Oh well ,a least the OH is free, got a bicycle and a tool kit to build a new MH.

WHAT !!! - she nicked the wallet, passports and the spare hidden cash while you were trying to be clever with the police?   ..... and the divorce papers arrived when you were in custody?   

If the checking authorities read this I will either be a 'Marked Man' or 'Do not stop - too much pperwork'

From a (personally overweight)

Geoff

P.S. I forgot, a lot of legislation refers to 'Mass'.

Are the authorities equipped, technically and legall, to prove what was the effect of gravity at the time and point of the alleged offence in order to prove what was the 'weight' of the 'mass'?


----------



## barryd (May 9, 2008)

Top Tip!

If your motorhome is stopped and weighed and its over weight as its full of cheap booze and food.

Get the table out at the roadside and drink and eat the lot.

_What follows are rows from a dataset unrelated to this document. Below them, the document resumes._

-- ==== Sys2Proof/Laws/KeptGpuOps.lean ====
section
/-! SUPPORT. What the operations of Machine/GpuOps.lean keep. -/

namespace Sys2Proof.Machine

theorem kept_freeGrove {q : List Instr} {h k : Option Nat} {ok : Bool} (s : State) (g : Nat) (hw : Kept q h k ok s) :
    Kept q h k ok (freeGrove s g) := by
  unfold freeGrove
  try dsimp only
  repeat' (first
    | with_reducible assumption | with_reducible apply kept_modCtx | with_reducible apply kept_setGrove
    | with_reducible refine kept_ite ?_ ?_ | (intro _) | split | dsimp only)

theorem kept_endRun {q : List Instr} {h k : Option Nat} {ok : Bool} (s : State) (g status reason value : Nat) (hw : Kept q h k ok s) :
    Kept q h k ok (endRun s g status reason value) := by
  unfold endRun
  try dsimp only
  repeat' (first
    | with_reducible assumption | with_reducible apply kept_freeGrove | with_reducible apply kept_finish
    | with_reducible refine kept_ite ?_ ?_ | (intro _) | split | dsimp only)

theorem kept_stopRun {q : List Instr} {h k : Option Nat} {ok : Bool} (s : State) (g status reason value : Nat) (hw : Kept q h k ok s) :
    Kept q h k ok (stopRun s g status reason value) := by
  unfold stopRun
  try dsimp only
  repeat' (first
    | with_reducible assumption | with_reducible apply kept_modGrove | with_reducible refine kept_ite ?_ ?_ | (intro _)
    | split | dsimp only)

theorem kept_startJob {q : List Instr} {h k : Option Nat} {ok : Bool} (s : State) (g : Nat) (hw : Kept q h k ok s) :
    Kept q h k ok (startJob s g) := by
  unfold startJob
  try dsimp only
  repeat' (first
    | with_reducible assumption | with_reducible apply kept_modGrove | with_reducible apply kept_groveRead
    | with_reducible apply kept_endRun | with_reducible refine kept_ite ?_ ?_ | (intro _) | split | dsimp only)

theorem kept_completeJob {q : List Instr} {h k : Option Nat} {ok : Bool} (s : State) (g : Nat) (p : RenderPass) (poisoned : Bool) (writes : List (Nat × List Byte)) (hw : Kept q h k ok s) :
    Kept q h k ok (completeJob s g p poisoned writes) := by
  unfold completeJob
  try dsimp only
  repeat' (first
    | with_reducible assumption | with_reducible apply kept_endRun | with_reducible apply kept_modCtx
    | with_reducible apply kept_grovePut | with_reducible apply kept_renderPass | with_reducible refine kept_foldl ?_ ?_
    | with_reducible refine kept_foldl_1 ?_ ?_ | with_reducible refine kept_foldl_2 ?_ ?_
    | with_reducible refine kept_foldl_22 ?_ ?_ | with_reducible refine kept_ite ?_ ?_ | (intro _) | split | dsimp only)

theorem kept_limitJob {q : List Instr} {h k : Option Nat} {ok : Bool} (s : State) (g : Nat) (hw : Kept q h k ok s) :
    Kept q h k ok (limitJob s g) := by
  unfold limitJob
  try dsimp only
  repeat' (first
    | with_reducible assumption | with_reducible apply kept_modCtx | with_reducible apply kept_stopRun
    | with_reducible apply kept_raise | with_reducible refine kept_ite ?_ ?_ | (intro _) | split | dsimp only)

theorem kept_overflowPool {q : List Instr} {h k : Option Nat} {ok : Bool} (s : State) (g : Nat) (p : RenderPass) (hw : Kept q h k ok s) :
    Kept q h k ok (overflowPool s g p) := by
  unfold overflowPool
  try dsimp only
  repeat' (first
    | with_reducible assumption | with_reducible apply kept_modCtx | with_reducible apply kept_raise
    | with_reducible apply kept_endRun | with_reducible apply kept_renderPass | with_reducible refine kept_ite ?_ ?_
    | (intro _) | split | dsimp only)

theorem kept_accessFault {q : List Instr} {h k : Option Nat} {ok : Bool} (s : State) (g : Nat) (hw : Kept q h k ok s) :
    Kept q h k ok (accessFault s g) := by
  unfold accessFault
  try dsimp only
  repeat' (first
    | with_reducible assumption | with_reducible apply kept_endRun | with_reducible refine kept_ite ?_ ?_ | (intro _)
    | split | dsimp only)

theorem kept_runFault {q : List Instr} {h k : Option Nat} {ok : Bool} (s : State) (g : Nat) (oversize : Bool) (hw : Kept q h k ok s) :
    Kept q h k ok (runFault s g oversize) := by
  unfold runFault
  try dsimp only
  repeat' (first
    | with_reducible assumption | with_reducible apply kept_endRun | with_reducible refine kept_ite ?_ ?_ | (intro _)
    | split | dsimp only)

theorem kept_tileUe {q : List Instr} {h k : Option Nat} {ok : Bool} (s : State) (g : Nat) (hw : Kept q h k ok s) :
    Kept q h k ok (tileUe s g) := by
  unfold tileUe
  try dsimp only
  repeat' (first
    | with_reducible assumption | with_reducible apply kept_assert | with_reducible apply kept_stopRun
    | with_reducible apply kept_modGrove | with_reducible refine kept_ite ?_ ?_ | (intro _) | split | dsimp only)

theorem kept_resetDone {q : List Instr} {h k : Option Nat} {ok : Bool} (s : State) (g : Nat) (hw : Kept q h k ok s) :
    Kept q h k ok (resetDone s g) := by
  unfold resetDone
  try dsimp only
  repeat' (first
    | with_reducible assumption | with_reducible apply kept_raise | with_reducible apply kept_freeGrove
    | with_reducible apply kept_modGrove | with_reducible apply kept_finish | with_reducible refine kept_ite ?_ ?_
    | (intro _) | split | dsimp only)

theorem kept_uncount {q : List Instr} {h k : Option Nat} {ok : Bool} (s : State) (id : Nat) (hw : Kept q h k ok s) :
    Kept q h k ok (uncount s id) := by
  unfold uncount
  try dsimp only
  repeat' (first
    | with_reducible assumption | with_reducible refine kept_mapFlights ?_ ?_
    | with_reducible refine kept_filterFlights ?_ | with_reducible refine kept_ite ?_ ?_ | (exact fun _ => rfl) | rfl
    | exact Eq.symm (by assumption) | (intro _) | split | dsimp only)

theorem kept_resetOverrun {q : List Instr} {h k : Option Nat} {ok : Bool} (s : State) (g : Nat) (hw : Kept q h k ok s) :
    Kept q h k ok (resetOverrun s g) := by
  unfold resetOverrun
  try dsimp only
  repeat' (first
    | with_reducible assumption | with_reducible apply kept_freeGrove | with_reducible apply kept_modGrove
    | with_reducible apply kept_assert | with_reducible apply kept_withdraw | with_reducible apply kept_uncount
    | with_reducible refine kept_foldl ?_ ?_ | with_reducible refine kept_ite ?_ ?_ | (intro _) | split | dsimp only)

theorem kept_settleGroves {q : List Instr} {h k : Option Nat} {ok : Bool} (s : State) (hw : Kept q h k ok s) :
    Kept q h k ok (settleGroves s) := by
  unfold settleGroves
  try dsimp only
  repeat' (first
    | with_reducible assumption | with_reducible apply kept_freeGrove | with_reducible apply kept_modGrove
    | with_reducible refine kept_foldl ?_ ?_ | with_reducible refine kept_ite ?_ ?_ | (intro _) | split | dsimp only)

theorem kept_settleWaits {q : List Instr} {h k : Option Nat} {ok : Bool} (s : State) (hw : Kept q h k ok s) :
    Kept q h k ok (settleWaits s) := by
  unfold settleWaits
  try dsimp only
  repeat' (first
    | with_reducible assumption | with_reducible apply kept_finishWith | with_reducible refine kept_foldl ?_ ?_
    | with_reducible refine kept_ite ?_ ?_ | (intro _) | split | dsimp only)

theorem kept_keepOutcomes {q : List Instr} {h k : Option Nat} {ok : Bool} (s : State) (c : Nat) (hw : Kept q h k ok s) :
    Kept q h k ok (keepOutcomes s c) := by
  unfold keepOutcomes
  try dsimp only
  repeat' (first
    | with_reducible assumption | with_reducible apply kept_setFlight | with_reducible refine kept_foldl ?_ ?_
    | with_reducible refine kept_ite ?_ ?_ | (intro _) | split | dsimp only)

theorem kept_releaseContext {q : List Instr} {h k : Option Nat} {ok : Bool} (s : State) (c : Nat) (hw : Kept q h k ok s) :
    Kept q h k ok (releaseContext s c) := by
  unfold releaseContext
  try dsimp only
  repeat' (first
    | with_reducible assumption | with_reducible apply kept_keepOutcomes | with_reducible refine kept_modSr ?_ ?_
    | with_reducible apply kept_renewSource | with_reducible apply kept_setCtx | with_reducible refine kept_ite ?_ ?_
    | (exact fun _ e => e) | exact Mem.wf_wrs _ _ _ (by assumption) | exact Mem.wf_wipe _ _ _ (by assumption)
    | (intro _) | split | dsimp only)

theorem kept_settleKills {q : List Instr} {h k : Option Nat} {ok : Bool} (s : State) (hw : Kept q h k ok s) :
    Kept q h k ok (settleKills s) := by
  unfold settleKills
  try dsimp only
  repeat' (first
    | with_reducible assumption | with_reducible apply kept_finishDone | with_reducible apply kept_releaseContext
    | with_reducible refine kept_foldl ?_ ?_ | with_reducible refine kept_ite ?_ ?_ | (intro _) | split | dsimp only)

theorem kept_settleGpu {q : List Instr} {h k : Option Nat} {ok : Bool} (s : State) (hw : Kept q h k ok s) :
    Kept q h k ok (settleGpu s) := by
  unfold settleGpu
  try dsimp only
  repeat' (first
    | with_reducible assumption | with_reducible apply kept_settleKills | with_reducible apply kept_settleWaits
    | with_reducible apply kept_settleGroves | with_reducible refine kept_ite ?_ ?_ | (intro _) | split | dsimp only)

theorem kept_startContextCreate {q : List Instr} {h k : Option Nat} {ok : Bool} (s : State) (f : Flight) (hw : Kept q h k ok s) :
    Kept q h k ok (startContextCreate s f) := by
  unfold startContextCreate
  try dsimp only
  repeat' (first
    | with_reducible assumption | with_reducible apply kept_finishWith | with_reducible apply kept_setCtx
    | with_reducible refine kept_modSr ?_ ?_ | with_reducible apply kept_finishDone
    | with_reducible apply kept_renewSource | with_reducible refine kept_ite ?_ ?_ | (exact fun _ e => e)
    | exact Mem.wf_wrs _ _ _ (by assumption) | exact Mem.wf_wipe _ _ _ (by assumption) | (intro _) | split | dsimp only)

theorem kept_killJobs {q : List Instr} {h k : Option Nat} {ok : Bool} (s : State) (f : Flight) (named : Flight → Bool) (hw : Kept q h k ok s) :
    Kept q h k ok (killJobs s f named) := by
  unfold killJobs
  try dsimp only
  repeat' (first
    | with_reducible assumption | with_reducible apply kept_finishWith | with_reducible apply kept_stopRun
    | with_reducible apply kept_setFlight | with_reducible refine kept_foldl ?_ ?_
    | with_reducible refine kept_ite ?_ ?_ | (intro _) | split | dsimp only)

theorem kept_startContextDestroy {q : List Instr} {h k : Option Nat} {ok : Bool} (s : State) (f : Flight) (hw : Kept q h k ok s) :
    Kept q h k ok (startContextDestroy s f) := by
  unfold startContextDestroy
  try dsimp only
  repeat' (first
    | with_reducible assumption | with_reducible apply kept_killJobs | with_reducible refine kept_ite ?_ ?_ | (intro _)
    | split | dsimp only)

theorem kept_startJobKill {q : List Instr} {h k : Option Nat} {ok : Bool} (s : State) (f : Flight) (hw : Kept q h k ok s) :
    Kept q h k ok (startJobKill s f) := by
  unfold startJobKill
  try dsimp only
  repeat' (first
    | with_reducible assumption | with_reducible apply kept_killJobs | with_reducible refine kept_ite ?_ ?_ | (intro _)
    | split | dsimp only)

theorem kept_commitJobSubmit {q : List Instr} {h k : Option Nat} {ok : Bool} (s : State) (f : Flight) (hw : Kept q h k ok s) :
    Kept q h k ok (commitJobSubmit s f) := by
  unfold commitJobSubmit
  try dsimp only
  repeat' (first
    | with_reducible assumption | with_reducible apply kept_modCtx | with_reducible refine kept_ite ?_ ?_ | (intro _)
    | split | dsimp only)

theorem kept_startShaderLoad {q : List Instr} {h k : Option Nat} {ok : Bool} (s : State) (f : Flight) (hw : Kept q h k ok s) :
    Kept q h k ok (startShaderLoad s f) := by
  unfold startShaderLoad
  try dsimp only
  repeat' (first
    | with_reducible assumption | with_reducible apply kept_await | with_reducible apply kept_modCtx
    | with_reducible apply kept_finishDone | with_reducible refine kept_ite ?_ ?_ | (intro _) | split | dsimp only)

theorem kept_loadShader {q : List Instr} {h k : Option Nat} {ok : Bool} (s : State) (f : Flight) (b : List Byte) (hw : Kept q h k ok s) :
    Kept q h k ok (loadShader s f b) := by
  unfold loadShader
  try dsimp only
  repeat' (first
    | with_reducible assumption | with_reducible apply kept_finish | with_reducible apply kept_setCtx
    | with_reducible apply kept_srPut | with_reducible apply kept_finishDone | with_reducible refine kept_ite ?_ ?_
    | (intro _) | split | dsimp only)

theorem kept_startContextQuery {q : List Instr} {h k : Option Nat} {ok : Bool} (s : State) (f : Flight) (hw : Kept q h k ok s) :
    Kept q h k ok (startContextQuery s f) := by
  unfold startContextQuery
  try dsimp only
  repeat' (first
    | with_reducible assumption | with_reducible apply kept_finishDone | with_reducible apply kept_hostWrite
    | with_reducible refine kept_ite ?_ ?_ | (intro _) | split | dsimp only)

end Sys2Proof.Machine
end

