-- ==== Sys2Proof/Tests/Slice0.lean ====
section
/-! SUPPORT. Tests of the model's own: commands that are no commands, single steps, and for every statement with hypotheses a
concrete state and operands that meet all of them together, clause by clause. -/

open Sys2Proof

namespace Sys2Proof.Machine.Tests

set_option Elab.async false

/-! ### Small states -/

/-- A descriptor: its opcode, and bytes by offset. -/
def descriptor (op : Nat) (l : List (Nat × Nat)) : Descriptor :=
  BitVec.ofNat 512 (l.foldl (fun n e => n + e.2 * 256 ^ e.1) op)

/-- The device in RUN at tick 1,000,000, with ring 0 of T0 and its completion ring of 16 entries enabled. -/
def running : State :=
  { State.reset with
    tl := { tick := 1000000, offset := 1000000 }, pw := { state := .run, stage := 5, boot := .trained },
    fns := [(0, { busMaster := true })], nextId := 9,
    crs := [(0, { base := 0x10000, enable := true, sizeLog2 := 4, ccBase := 0x20000, ccEnable := true, ccSizeLog2 := 4 })] }

/-- A command of T0's ring 0, slot 0, admitted at tick 900,000. -/
def flight (op : Nat) (l : List (Nat × Nat)) (p : Phase) : Flight :=
  { id := 4, src := ⟨0, 0, 0⟩, op := op, desc := descriptor op l, admitted := 900000, verdict := {}, phase := p, slots := 1 }

/-- One whose first completion is due. -/
def dueNow (op : Nat) : Flight := flight op [] .first

/-- The device with one command in flight. -/
def withFlight (f : Flight) : State := { running with flights := [f] }

/-- A TOUCH_PORT_CONFIG whose pin roles have arrived: one TX and one RX pin. -/
def portConfigDue : Flight := { dueNow 0x70 with data := some (leBytes 1 1 ++ leBytes 1 2 ++ zeros 254) }

/-- A read of the Stockroom by T0 at port 0. -/
def readAt (addr len : Nat) : PortRequest :=
  { port := 0, owner := 0, addr := addr, write := none, poison := false, len := len, found := .sound }

/-- Whether an answer is a next state of which p holds. -/
def answers (o : Host.Outcome State Fault Refusal) (p : State → Bool) : Bool := match o with | .next t => p t | _ => false

/-- A command in flight while the clock is stopped, with a command waiting. -/
def stopped : State := { withFlight (dueNow 0) with pw := { state := .watch }, host := [(5, 1)], pending := [.rcFallback] }

/-! ### The statements' hypotheses are met -/

theorem witness_IdleStepCountsOneTick :
    (running.pending = [] ∧ clockRuns running = true) ∧
    (State.reset.pending = [] ∧ clockRuns State.reset = false) := by decide +kernel

theorem witness_InvariantKept :
    Inv stopped ∧ ∃ t, step stopped = .next t := ⟨by unfold Inv FlightsOk MemoryOk TimelineOk; decide +kernel, _, rfl⟩

theorem witness_CommandFrame :
    ∃ t, exec .rcFallback running = .next t := ⟨_, rfl⟩

theorem witness_HaltLatchKept :
    ∃ t, (running.modLg fun l => { l with haltSrc := some 9 }).lg.haltSrc = some 9 ∧
      step { running with pending := [.rcFallback], lg := { haltSrc := some 9 } } = .next t ∧
      ([Instr.rcFallback]).head? ≠ some .aonSupplyFall := ⟨_, rfl, rfl, by decide⟩

theorem witness_TickCount :
    (running.pw.aonDown = false ∧ running.pending = [] ∧ clockRuns running = true) ∧
    ((∀ v, Instr.rcFallback ≠ .resetRelease v) ∧ Instr.rcFallback ≠ .resetAssertion ∧
      ∃ t, exec .rcFallback running = .next t) := ⟨(by decide +kernel), ⟨nofun, nofun, _, rfl⟩⟩

theorem witness_EveryStepAnswers :
    (∃ r rest, ({ running with pending := [.stockroomRequest (readAt 0xC000000 1)] } : State).pending = Instr.stockroomRequest r :: rest ∧ 0xC000000 < r.addr + (match r.write with | some bs => bs.length | none => r.len)) ∧
    (¬ ∃ r rest, ({ running with pending := [.stockroomRequest (readAt 0xBFFFFFF 1)] } : State).pending = Instr.stockroomRequest r :: rest ∧ 0xC000000 < r.addr + (match r.write with | some bs => bs.length | none => r.len)) := ⟨⟨_, _, rfl, by decide⟩, (by rintro ⟨r, rest, h, hlt⟩; cases h; revert hlt; decide)⟩

theorem witness_ControlCommands :
    (HasSlot running ⟨0, 0, 0⟩) ∧
    (∀ op ∈ [0x00, 0x01, 0x02, 0x03, 0x04, 0x05, 0x06, 0x10, 0x11, 0x12, 0x13, 0x14, 0x15, 0x16, 0x17, 0x18, 0x19, 0x1A, 0x1B], (dueNow op).op = op ∧ FirstDue (withFlight (dueNow op)) (dueNow op)) ∧
    (∀ op ∈ [0xE0, 0xE1, 0xE2, 0xE3, 0xE4, 0xE5, 0xE6, 0xE7, 0xF0, 0xF1, 0xF2, 0xF3], (dueNow op).op = op ∧ FirstDue (withFlight (dueNow op)) (dueNow op)) := ⟨(by unfold HasSlot; decide +kernel), (by unfold FirstDue; decide +kernel), (by unfold FirstDue; decide +kernel)⟩

theorem witness_DisplayCommands :
    (HasSlot running ⟨16, 3, 15⟩) ∧
    (∀ op ∈ [0x30, 0x31, 0x32, 0x33, 0x34, 0x35, 0x36, 0x40, 0x41, 0x42, 0x43, 0x44, 0x45, 0x46, 0x47, 0x48, 0x50, 0x51, 0x52, 0x53, 0x54, 0x55], (dueNow op).op = op ∧ FirstDue (withFlight (dueNow op)) (dueNow op)) := ⟨(by unfold HasSlot; decide +kernel), (by unfold FirstDue; decide +kernel)⟩

theorem witness_EngineCommands :
    (HasSlot running ⟨1, 0, 0⟩) ∧
    (∀ op ∈ [0x60, 0x61, 0x62, 0x63, 0x64, 0x65, 0x71, 0x72, 0x73, 0x74, 0x78, 0x79, 0x7A, 0x80, 0x81, 0x82, 0x83, 0x84], (dueNow op).op = op ∧ FirstDue (withFlight (dueNow op)) (dueNow op)) ∧
    (∀ op ∈ [0x90, 0x91, 0x92, 0x93, 0x94, 0x95, 0x96, 0x97, 0x98, 0xA0, 0xA1, 0xA2, 0xA3, 0xA4, 0xA5, 0xA6], (dueNow op).op = op ∧ FirstDue (withFlight (dueNow op)) (dueNow op)) ∧
    (portConfigDue.op = 0x70 ∧ FirstDue (withFlight portConfigDue) portConfigDue) := ⟨(by unfold HasSlot; decide +kernel), (by unfold FirstDue; decide +kernel), (by unfold FirstDue; decide +kernel), (by unfold FirstDue; decide +kernel)⟩

theorem witness_SystemCommands :
    (HasSlot running ⟨0, 3, 65535⟩) ∧
    (∀ op ∈ [0xB0, 0xB1, 0xB2, 0xB3, 0xB4, 0xB5, 0xC0, 0xC1, 0xC2, 0xC3, 0xD0, 0xD1, 0xD2, 0xD3, 0xD4, 0xD8, 0xD9], (dueNow op).op = op ∧ FirstDue (withFlight (dueNow op)) (dueNow op)) := ⟨(by unfold HasSlot; decide +kernel), (by unfold FirstDue; decide +kernel)⟩

theorem witness_AdmissionInstant :
    (holdsRing running 0 0 = true ∧ running.pw.state ≠ .watch ∧ (crOf running 0 0).enable = true ∧
      (crOf running 0 0).disablePending = false ∧ (crOf running 0 0).ccEnable = true ∧
      1 < 2 ^ (crOf running 0 0).sizeLog2 ∧ (crOf running 0 0).tail < 2 ^ (crOf running 0 0).sizeLog2 ∧
      1 = (nextIndex (crOf running 0 0).tail (crOf running 0 0).sizeLog2).1 ∧ (crOf running 0 0).sizeLog2 ≥ 4 ∧
      (crOf running 0 0).handed = 0 ∧
      (crOf running 0 0).ccUsed + (crOf running 0 0).ccReserved + 2 ≤ 2 ^ (crOf running 0 0).ccSizeLog2 ∧
      heldRoom (setCr running 0 0 { crOf running 0 0 with tail := 1, handed := 1 }) 64 = true ∧
      ∀ x ∈ running.visible, x.src.fn = 0 → x.doorbell ≠ now running) ∧
    (0 = (nextIndex 15 4).1) := by decide +kernel

/-- A command of T0 that a quiesce has stopped, admitted at a tick. -/
def stoppedAt (a : Nat) : Stopped := { flight := { flight 0 [] .first with admitted := a }, ends := aborted 0, byId := 9 }


/-- T0 with that command stopped. -/
def withStopped (a : Nat) : State := { running with tens := [(0, { bootT0 with stopped := [stoppedAt a] })] }


theorem witness_FirstCompletionInstant :
    (stoppedOf (withStopped 992001) 0 = [stoppedAt 992001] ∧ now (withStopped 992001) < 992001 + 8000) ∧
    (stoppedAt 992000 ∈ (tenOf (withStopped 992000) 0).stopped ∧ (stoppedAt 992000).flight.phase = .first ∧
      (stoppedAt 992000).flight.admitted + 8000 ≤ now (withStopped 992000)) ∧
    (let s := withFlight { flight 0 [] .first with admitted := 992001 }; (∀ f ∈ s.flights, f.src = ⟨0, 0, 0⟩ → f.phase = .first → now s < f.admitted + 8000) ∧ ∀ v ∈ s.visible, v.src = ⟨0, 0, 0⟩ → now s < v.admitted + 8000) ∧
    (let f := { flight 0 [] .first with admitted := 992000 }; f ∈ (withFlight f).flights ∧ f.phase = .first ∧
      f.admitted + 8000 ≤ now (withFlight f)) ∧
    (let f := { flight 0 [] .first with admitted := 992000 }; (withFlight f).pending = [] ∧
      clockRuns (withFlight f) = true ∧ answers (step (withFlight f)) fun t => decide (f ∈ t.flights ∧
      f.phase = .first ∧ f.admitted + 8000 ≤ now t)) := by decide +kernel

theorem witness_RefusedCommandDoesNothing :
    let f := { dueNow 0x30 with verdict := badState 0x10 }; (flightAt (withFlight f) f.src fun g => decide (g.phase = .first) && decide (now (withFlight f) ≥ g.admitted + 8000)) = some f ∧ (∀ v ∈ (withFlight f).visible, v.src ≠ f.src) ∧ accepted f = false := by decide +kernel

theorem witness_FenceHoldsWork :
    let f := flight 0 [(4, 1)] .first; let s := { withFlight f with flights := [{ flight 0x04 [] .epoch with id := 3, src := ⟨0, 0, 1⟩ }, f] }; (flightAt s f.src fun g => decide (g.phase = .first) && decide (now s ≥ g.admitted + 8000)) = some f ∧ (∀ v ∈ s.visible, v.src ≠ f.src) ∧ accepted f = true ∧ firstFault (beforeFirst s f).1 (beforeFirst s f).2 = none ∧
      fenced (beforeFirst s f).1 (beforeFirst s f).2 = true ∧ (beforeFirst s f).2 ∈ (beforeFirst s f).1.flights := by decide +kernel

theorem witness_NopCompletesWithDone :
    (FirstDue (withFlight (dueNow 0)) (dueNow 0)) ∧
    (let s := withFlight (dueNow 0); (∀ g ∈ s.flights, g.id = (dueNow 0).id → g = dueNow 0) ∧ (dueNow 0).verdict.status = 0 ∧ canWrite s 0 = true ∧ (fnOf s 0).held = [] ∧
      (crOf s 0 0).ccEnable = true) ∧
    (dget (descriptor 0 [(16, 1)]) 16 1 ≠ 0 ∧ dget (descriptor 0 [(63, 1)]) 63 1 ≠ 0 ∧ ∀ k < 63, 16 ≤ k → dget (descriptor 0 [(63, 1)]) k 1 = 0) := ⟨(by unfold FirstDue; decide +kernel), (by decide +kernel), (by decide +kernel)⟩

theorem witness_ChecksInOrder :
    (HasSlot running ⟨1, 0, 0⟩ ∧ HasSlot running ⟨0, 0, 0⟩) ∧
    ((ringInstr ⟨1, 0, 0⟩ (descriptor 0x04 [])).isSome = true ∧ (opRow 0x04).map (fun r => r.t0) = some true ∧
      opcodeOf (descriptor 0x04 []) = 0x04) ∧
    (haltExempt 0x04 = false ∧
      (viewOfNext (withFetched 0x04 ⟨0, 0, 0⟩ (descriptor 0x04 []) { running with lg := { haltSrc := some 9 } }) 0).lg.haltSrc = some 9) ∧
    ((viewOfNext (withFetched 0x04 ⟨1, 0, 0⟩ (descriptor 0x04 []) running) 1).lg.haltSrc = none ∧
      noImage (viewOfNext (withFetched 0x04 ⟨1, 0, 0⟩ (descriptor 0x04 []) running) 1) = false) ∧
    ((opRow 0x04).map (fun r => r.classes.contains (classOf (descriptor 0x04 [(1, 3)]))) = some false ∧ classOf (descriptor 0x04 [(1, 3)]) = 3) := ⟨(by unfold HasSlot; decide +kernel), (by decide +kernel), (by decide +kernel), (by decide +kernel), (by decide +kernel)⟩

theorem witness_DoorbellsHandDescriptors :
    (holdsRing running 0 0 = true ∧ running.pw.state ≠ .watch ∧ (15 : Nat) < 2 ^ 16 ∧
      (crOf running 0 0).enable = true ∧ (crOf running 0 0).disablePending = false ∧
      15 < 2 ^ (crOf running 0 0).sizeLog2) ∧
    ((crOf running 0 0).disablePending = false ∧ 2 ^ (crOf running 0 0).sizeLog2 ≤ 16) ∧
    (let s := modCr running 0 0 fun c => { c with disablePending := true }; holdsRing s 0 0 = true ∧
      s.pw.state ≠ .watch ∧ (crOf s 0 0).disablePending = true) ∧
    ((crOf running 0 0).ccEnable = true ∧ 15 < 2 ^ (crOf running 0 0).ccSizeLog2) ∧
    (2 ^ (crOf running 0 0).ccSizeLog2 ≤ 16 ∧ (16 : Nat) < 2 ^ 16) ∧
    (holdsRing running 16 0 = false ∧ running.pw.state ≠ .watch) ∧
    ((running.modPw fun p => { p with state := .watch }).pw.state = .watch) := by decide +kernel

You could even invite the Vosa / Rozzer / Customs officer to join you.

Sorted!


----------



## sprokit (May 1, 2005)

Bimobil said:


> I was just wondering....how frequent ARE spot checks on overload MH's and has anyone actually been fined?
> 
> .....It seems you are allowed by law up to 5% of the GVW so on a 3500kg vehicle this would mean you could escape a fine for overloading by just under 175kg? or am I missing something :?:
> 
> Even between 5 and 10 % the fine is only £100 :?


Although I am now retired (and really enjoying it), I was engaged in Transport Enforcement for many years so I cannot let this go by - it's a misconception, mainly by drivers of motorhomes and to a lesser extent, light van drivers, that you are allowed to be overweight by 5% - WRONG - there is no allowance - overloading is an absolute offence, there are no excuses!!

There is, according to the Code of Practice for Enforcement Weighing, a tolerance in use when carrying out weighing at a calibrated weighbridge used for enforcement purposes.

_For a Dynamic Weighbridge when weighing a large vehicle (in excess of 3500 kilograms GVW)....... the recorded weights should be assessed in the light of accuracy limits of +/- 150 kg per axle, with a consequent accuracy limit on gross/train weight of +/- 150 kg, multiplied by the number of axles. Compensating axles should be assessed as a combined weight, applying the +/- 150 kg for each axle included.

However, vehicles such as motorhomes are normally weighed using either a plate weighbridge or a dynamic weighbridge in static mode......... the recorded weights should be assessed in the light of accuracy limits of +/- 50 kg per axle, with a consequent accuracy limit on gross/train weight of +/- 50 kg, multiplied by the number of axles. Compensating axles should not be weighed statically._

In practice it was always the policy, on large vehicles, to allow 150 kilograms per axle or 1 tonne overall before taking any enforcement action (5% on a 44 tonne articulated vehicle being 2,200 kilograms).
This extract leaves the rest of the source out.